The American mezzo-soprano, Joanna Simon, began piano lessons at the age of 6, and then became interested in acting whilst at high school, deciding that was to be her career. Acting continued until half way through college, when she became interested in the art of musical comedy. Singing lessons commenced at this point with Dr. Marion Freschl, who advised her to switch to opera. She graduated from Sarah Lawrence College, majoring in philosophy. Opera studies continued with Dr. Freschl and then at the International Opera Studio directed by Herbert Graf in Zürich and at Spoleto with Gian Carlo Menotti.
Joanna Simon made her operatic debut in 1962 with the New York City Opera Company singing Cherubino in The Marriage of Figaro, opposite Norman Treigle in the title role. That same year she won the Metropolitan Opera auditions and the Marian Anderson Prize. Engagements followed around the USA singing with orchestras and she became a particular favourite at Bach festivals.

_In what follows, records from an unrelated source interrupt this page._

/-- SEG_APPEND (R77, R110); blocks that come to the chain of the axis's run are in use (R72). An offending entry is named
before the table is searched for LAST: the spec gives no order (DESIGN CHOICE, log 64). -/
def State.takeAppend (s : State) (a : AxisId) (id : Nat) (ws : List Word) : State :=
  let first := (wordAt ws 0).fld 0 15
  let es := chunk8 ((ws.length - 1) / 8) (ws.drop 1)
  if (s.blk first).owner ≠ axisOwner a then s.fail id .notOwner 0 0 s.net
  else match badAppend 0 es with
    | some i => s.fail id .outOfRange (1 + 8 * i) 0 s.net
    | none =>
      let h := s.cmdHdr (some id)
      match s.findLast h a first with
      | (.missing, s) => s.fail id .outOfRange 0 0 s.net
      | (.ecc, s) => s.tableUe a id
      | (.at_ (b, i), s) =>
        match State.appendFrom h a (s.blk first).lender es b (i + 1) s with
        | (.ok, t) =>
          let o := b * 256 + i * 32
          (((t.setWord o ((t.word o).setBit 0 false)).rechain a).runOn a (b, i)).done id
        | (.foreign, _) => s.fail id .outOfRange 0 0 s.net
        | (.full, _) => s.fail id .poolEmpty 0 0 s.net

/-! ## PRO parameters (R119, R120) -/

/-- A held word, for a value that loads with another word (R318). -/
def State.heldWord (s : State) (k : Nat) : Word := storeGet regReset s.held k

/-- (DEDUCED, log 23.) -/
def State.hold (s : State) (k : Nat) (v : Word) : State := { s with held := storeSet regReset s.held k v }

/-- The range of the soft limits becomes empty, or is so no more (R101). -/
def State.slAct (s : State) (a : AxisId) : State :=
  let p := (s.ax a).pro
  if !s.slBad a then s.setPro a { p with slbadSeen := false }
  else if p.slbadSeen then s
  else
    let s := (s.setPro a { p with slbadSeen := true }).raiseC0 10 0x20 (.axis a)
    let x := s.ax a
    if x.st = .following then (s.purgeFollow a).followEnd a
    else
      let ids := (s.tags.filter fun c => c.on a && opMotion c.op && c.place == Place.running).map Cmd.id
      if x.st = .moving ∧ ids ≠ [] then
        (s.addAtRest a (ids.map fun c => (c, .outOfRange))).askStop a false none none
      else s

/-- PRO looks at the soft limits after a write of them. -/
def State.slCheck (s : State) (a : AxisId) : State := s.whenClocked (.soft a) fun s => s.slAct a

/-- A write of a PRO parameter word. -/
def State.writePro (s : State) (a : AxisId) (idx : Nat) (v : Word) : State :=
  let k := proPar a idx
  if idx = 0x0e then (s.plainWrite k v).slCheck a
  else if 0x0e < idx then s
  else if idx % 2 = 0 then s.hold k v
  else
    let lo := s.heldWord (k - 1)
    if idx = 7 ∧ s48 v lo ≤ 0 then s.flag (Reg.proStat a) 22
    else
      let s := (s.setReg (k - 1) lo).setReg k (hiWord48 (s48 v lo))
      if 0x0a ≤ idx then s.slCheck a else s

def execProParamWrite (dt : Nat) (port : Port) (a : AxisId) (index : BitVec 5) (value : Word) (s : State) : Res :=
  .next <|
    let s := s.advance dt
    s.portWrite port fun s => s.writePro a index.toNat value

end Sys2Proof.Machine
end

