/-! ## Ember entries -/

/-- Word 0 of an entry (Table 17-1) but for DISCONT, which is put in at the write. -/
def emberHead (kind port : Nat) (segv : Bool) (code cls axis sub : Nat) (timev retired lost : Bool) : Word :=
  BitVec.ofNat 32 (kind + port * 8 + segv.toNat * 0x40 + code * 0x80 + cls * 0x2000 + axis * 0x10000 +
    sub * 0x800000 + timev.toNat * 0x8000000 + retired.toNat * 0x20000000 + lost.toNat * 0x40000000)

/-- The entry of a record: OPENING with its first stamp, CLOSING with the closing instant (Table 17-2). -/
def State.recEntry (s : State) (r : Rec) (axis : Nat) (closing : Bool) : List Word :=
  let t := if closing then s.net else r.stamp
  [emberHead (if closing then 2 else 1) r.hdr.port r.hdr.segv r.first r.cls axis r.sub (if closing then s.timeValid else r.timev)
      (closing && r.retired) false,
   0, 0, hiWord64 t, loWord64 t, BitVec.ofNat 32 r.mask, BitVec.ofNat 32 (r.mask / 0x100000000 % 0x800000 + r.repeats * 0x800000),
   BitVec.ofNat 32 (r.hdr.tag % 0x10000 + r.hdr.segid % 0x10000 * 0x10000)]

def wordDefault : Nat → Word := fun _ => 0

/-- Word `i` of an entry slot. -/
def State.emberWord (s : State) (slot i : Nat) : Word := storeGet wordDefault s.hearth.ember (8 * slot + i)

/-- The calendar in words 1 and 2 of an entry. -/
def State.calWords (s : State) : Word × Word :=
  let h := s.hearth
  (BitVec.ofNat 32 (h.sec / 0x100000000 % 256 + h.acc / 65536 % 0x1000000 * 256), BitVec.ofNat 32 (h.sec % 0x100000000))

/-- An entry as it is written: the calendar, and DISCONT, as its write begins (R408, R409, Table 17-3). -/
def State.emberWords (s : State) (q : EmberReq) : List Word :=
  let w0 := (wordAt q.words 0).setBit 28 (s.bit Reg.timeDisc 0)
  match q.why with
  | .calset => w0 :: q.words.drop 1
  | _ => w0 :: s.calWords.1 :: s.calWords.2 :: q.words.drop 3

/-- The domain writes entries: not in PL0, nor without VIN_L (Table 17-4). -/
def State.emberWrites (s : State) : Bool :=
  s.hearth.onMain && s.pwr.phase != PwrPhase.pl0 && s.pwr.phase != PwrPhase.unpowered && s.pwr.phase != PwrPhase.waiting

/-- The write of the oldest entry that waits begins, where none is in progress and the domain writes: word 0 of its slot is
cleared (R407), and a log that it finds full wraps (Table 17-3). -/
def State.emberBegin (s : State) : State :=
  match s.hearth.queue with
  | [] => s
  | q :: _ =>
    if s.hearth.writing.isSome || !s.emberWrites then s
    else
      let i := s.hearth.next
      { s with hearth := { s.hearth with
        writing := some (s.emberWords q), ember := storeSet wordDefault s.hearth.ember (8 * i) 0
        wrapped := s.hearth.wrapped || (s.emberWord i 0).fld 0 3 != 0 } }

/-- An entry is to be written. One that finds nothing before it is begun at once. -/
def State.queueEmber (s : State) (q : EmberReq) : State :=
  ({ s with hearth := { s.hearth with queue := s.hearth.queue ++ [q] } } : State).emberBegin

/-- A notice that is not logged is counted (R303). -/
def State.notSupp (s : State) : State := s.bump Reg.fltStat 24 8

/-- A C0 cause (R300, R303): an Ember entry at most once per second for each cause and axis. -/
def State.notice (s : State) (it : FaultItem) (axis : Nat) : State :=
  let s := s.irq 3
  if it.cause = 0x35 then s.notSupp
  else
    let live := s.hearth.notices.filter fun n => decide (s.tb < n.2.2 + tickHz)
    if live.any fun n => n.1 == it.cause && n.2.1 == axis then s.notSupp
    else
      let s := { s with hearth := { s.hearth with notices := (it.cause, axis, s.tb) :: live } }
      let m := 2 ^ it.cause
      s.queueEmber ⟨.notice, [emberHead 3 it.hdr.port it.hdr.segv it.cause 0 axis it.sub it.timev false false, 0, 0,
        hiWord64 it.stamp, loWord64 it.stamp, BitVec.ofNat 32 m, BitVec.ofNat 32 (m / 0x100000000),
        BitVec.ofNat 32 (it.hdr.tag % 0x10000 + it.hdr.segid % 0x10000 * 0x10000)]⟩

Receiving a huge amount of publicity for her performances in the world premiere of Argentinian composer Alberto Ginastera's Bomarzo in 1967, for the Washington Opera Society, creating the role of the courtesan Pantasilea, Joanna Simon gained a reputation primarily as a singer of contemporary music. She also also sang the standard song literature of oratorios, masses and cantatas, George Frideric Handel, Mozart, Gustav Mahler, L.v. Beethoven, and Johannes Brahms by J.S. Bach, whom she regarded as “medicine for the voice”. Interviewed in 1971 by William Livingston for Stereo Review she said “if I were forced to choose a single favorite work, it would be the St. Matthew Passion”. In 1969, she performed at the Carmel Bach Festival under Sandor Salgo.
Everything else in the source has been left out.